First import models needed
 - torch https://pytorch.org/
 - transformers https://github.com/huggingface/transformers

 The model we are going to be using is based on T5 https://huggingface.co/docs/transformers/model_doc/t5

In [1]:
import torch
from transformers import AutoTokenizer, AutoModelForSeq2SeqLM

##**Get Device**

Check to see if cuda is available for hardware acceleration otherwise use cpu for inferencing

In [2]:
device = "cuda:0" if torch.cuda.is_available() else "cpu"
print(device)

cpu


##**Load the Model**

The model we are using comes from VietAI this is an open source english to vietnamese t5 translator, it is quite fast and runs well even on cpu

https://huggingface.co/VietAI/envit5-translation



In [3]:
model_name = "VietAI/envit5-translation"
tokenizer = AutoTokenizer.from_pretrained(model_name)
model = AutoModelForSeq2SeqLM.from_pretrained(model_name).to(device)

##**Translation**

First need a list of inputs, this model can handle both English to Vietnamese and Vietnamese to English.

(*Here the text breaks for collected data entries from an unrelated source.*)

theorem State.resumes_waits (busy : r.head = .hot ∨ r.cancelCut ≠ .none) :
    s.becomes (s.reported r low).resume { r with queue := { j with st := .queued } :: rest } := by
  have queue : (s.reported { r with queue := { j with st := .queued } :: rest } low).rpu.queue = { j with st := .queued } :: rest := by
    rw [State.reported_rpu]
  rw [State.resumes_waiting low head online free waiting, State.startPrint, startHead_waits 16 queue]
  · exact s.reported_becomes _ low
  · rintro ⟨ready, -⟩
    rw [State.reported_rpu, Rpu.st_queued online free] at ready
    rcases busy with hot | cut
    · simp [hot] at ready
    · simp only [bne_iff_ne.mpr cut, if_true] at ready
      split at ready <;> cases ready

theorem State.resumes_restarts (cool : r.head = .cool) (cut : r.cancelCut = .none) (started : j.started = true) :
    s.becomes (s.reported r low).resume
      { r with
        queue := { j with st := .printing, next := 1, restart := false, marker := true } :: rest
        command := some (.line markerLine) } := by
  have ready : (s.reported { r with queue := { j with st := .queued } :: rest } low).rpu.st = .ready := by
    rw [State.reported_rpu, Rpu.st_queued online free, cool, cut] <;> rfl
  have queue : (s.reported { r with queue := { j with st := .queued } :: rest } low).rpu.queue = { j with st := .queued } :: rest := by
    rw [State.reported_rpu]
  rw [State.resumes_waiting low head online free waiting, State.startPrint, startHead_restarts 15 queue ready rfl started,
      State.reported_withRpu, State.reported_rpu]
  exact s.reported_becomes _ low

end Free

end HeadJob

/-! The reports -/

theorem Rpu.mapHead_conditions (r : Rpu) (f : Job → Job) : (r.mapHead f).conditions = r.conditions := by
  unfold Rpu.mapHead
  cases r.queue <;> rfl

theorem Rpu.reportedBy_conditions (x : Instr) (r : Rpu) : (r.reportedBy x).conditions = r.conditions := by
  have cooled : r.cooled.conditions = r.conditions := by
    unfold Rpu.cooled
    split
    · rfl
    · split
      · split <;> rfl
      · rfl
  unfold Rpu.reportedBy
  split
  · exact r.mapHead_conditions _
  · split
    · exact cooled
    · rfl

/-- Paper out and COVER_OPEN end the command unmade and stall a job under way (R157, R167). -/
theorem Rpu.stall_eq (r : Rpu) : r.stall =
    { r with
      command := none, cancelCut := .none
      queue := match r.queue with
        | j :: rest =>
          (if j.st = .printing ∨ j.st = .paused then { j with st := .stalled, restart := true, marker := false } else j) :: rest
        | [] => [] } := by
  unfold Rpu.stall
  cases head : r.queue with
  | nil => simp [Rpu.mapHead, head]
  | cons j rest => simp [Rpu.mapHead, head, Job.stall, Job.underWay]

/-- What a report of paper out or COVER_OPEN leaves, but for the printer's own flag. -/
def State.stalls (s : State) (r : Rpu) : State := s.reported r.stall false

/-- What any other report leaves, but for the printer's own flag. -/
def State.hears (s : State) (x : Instr) (r : Rpu) : State := (s.reported (r.reportedBy x) (decide (x = .paperLow))).resume

theorem State.stalls_noted (s : State) (r : Rpu) : s.Noted r false (s.stalls r) := by
  obtain ⟨prints, alerts, conditions, mask, has⟩ := s.reported_noted r.stall false
  exact ⟨prints, alerts, conditions.trans (Rpu.mapHead_conditions r Job.stall), mask, has⟩

theorem State.hears_noted (s : State) (x : Instr) (r : Rpu) : s.Noted r (decide (x = .paperLow)) (s.hears x r) := by
  obtain ⟨prints, alerts, conditions, mask, has⟩ := s.reported_resumes (r.reportedBy x) (decide (x = .paperLow))
  exact ⟨prints, alerts, conditions.trans (Rpu.reportedBy_conditions x r), mask, has⟩

/-- The printer's own flag is not PRINT_END. -/
theorem State.told_printEnd (s u : State) (p : Port) :
    ((u.notePrinter s).settle.events p).has .printEnd = (u.events p).has .printEnd := by
  rw [State.events_settle, State.notePrinter_has, decide_eq_false nofun, Bool.false_and, Bool.or_false]

theorem State.becomes.told {s u : State} {r : Rpu} (h : s.becomes u r) : s.becomes (u.notePrinter s).settle r := by
  obtain ⟨rpu, tkt, ends⟩ := h
  exact ⟨(u.notePrinter_rpu s).trans rpu, (u.notePrinter_tkt s).trans tkt, fun p => (s.told_printEnd u p).trans (ends p)⟩

theorem State.stalls_becomes (s : State) (r : Rpu) : s.becomes (s.stalls r)
    { r with
      command := none, cancelCut := .none
      queue := match r.queue with
        | j :: rest =>
          (if j.st = .printing ∨ j.st = .paused then { j with st := .stalled, restart := true, marker := false } else j) :: rest
        | [] => [] } :=
  r.stall_eq ▸ s.reported_becomes r.stall false

section HeadJob

variable {s : State} {r : Rpu} {j : Job} {rest : List Job} {x : Instr}

theorem State.hears_nil (none_ : r.queue = []) : s.becomes (s.hears x r) r := by
  rw [State.hears, Rpu.reportedBy_nil x none_]
  exact State.resumes_nil _ none_

theorem State.hears_printing (head : r.queue = j :: rest) (printing : j.st = .printing) :
    s.becomes (s.hears x r) { r with queue := (if x = .headHot then { j with st := .paused } else j) :: rest } := by
  rw [State.hears, Rpu.reportedBy_printing x head printing]
  refine State.resumes_underway _ rfl ?_
  split
  · exact .inr rfl
  · exact .inl printing

theorem State.hears_paused (head : r.queue = j :: rest) (paused : j.st = .paused) (notCool : x ≠ .headCool) :
    s.becomes (s.hears x r) r := by
  rw [State.hears, Rpu.reportedBy_paused head paused notCool]
  exact State.resumes_underway _ head (.inr paused)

Each item in the list must start with either vi: or en: to notify the model of the input language.

Next the tokenizer will take the inputs and convert them into pytorch format and copy them to the device. The tokens must be in the same memory as the model. Finally the oposite has to take place must take the output tokens and covert them back into words. The output generated is same as the input, prepended with vi: or en: depending on language.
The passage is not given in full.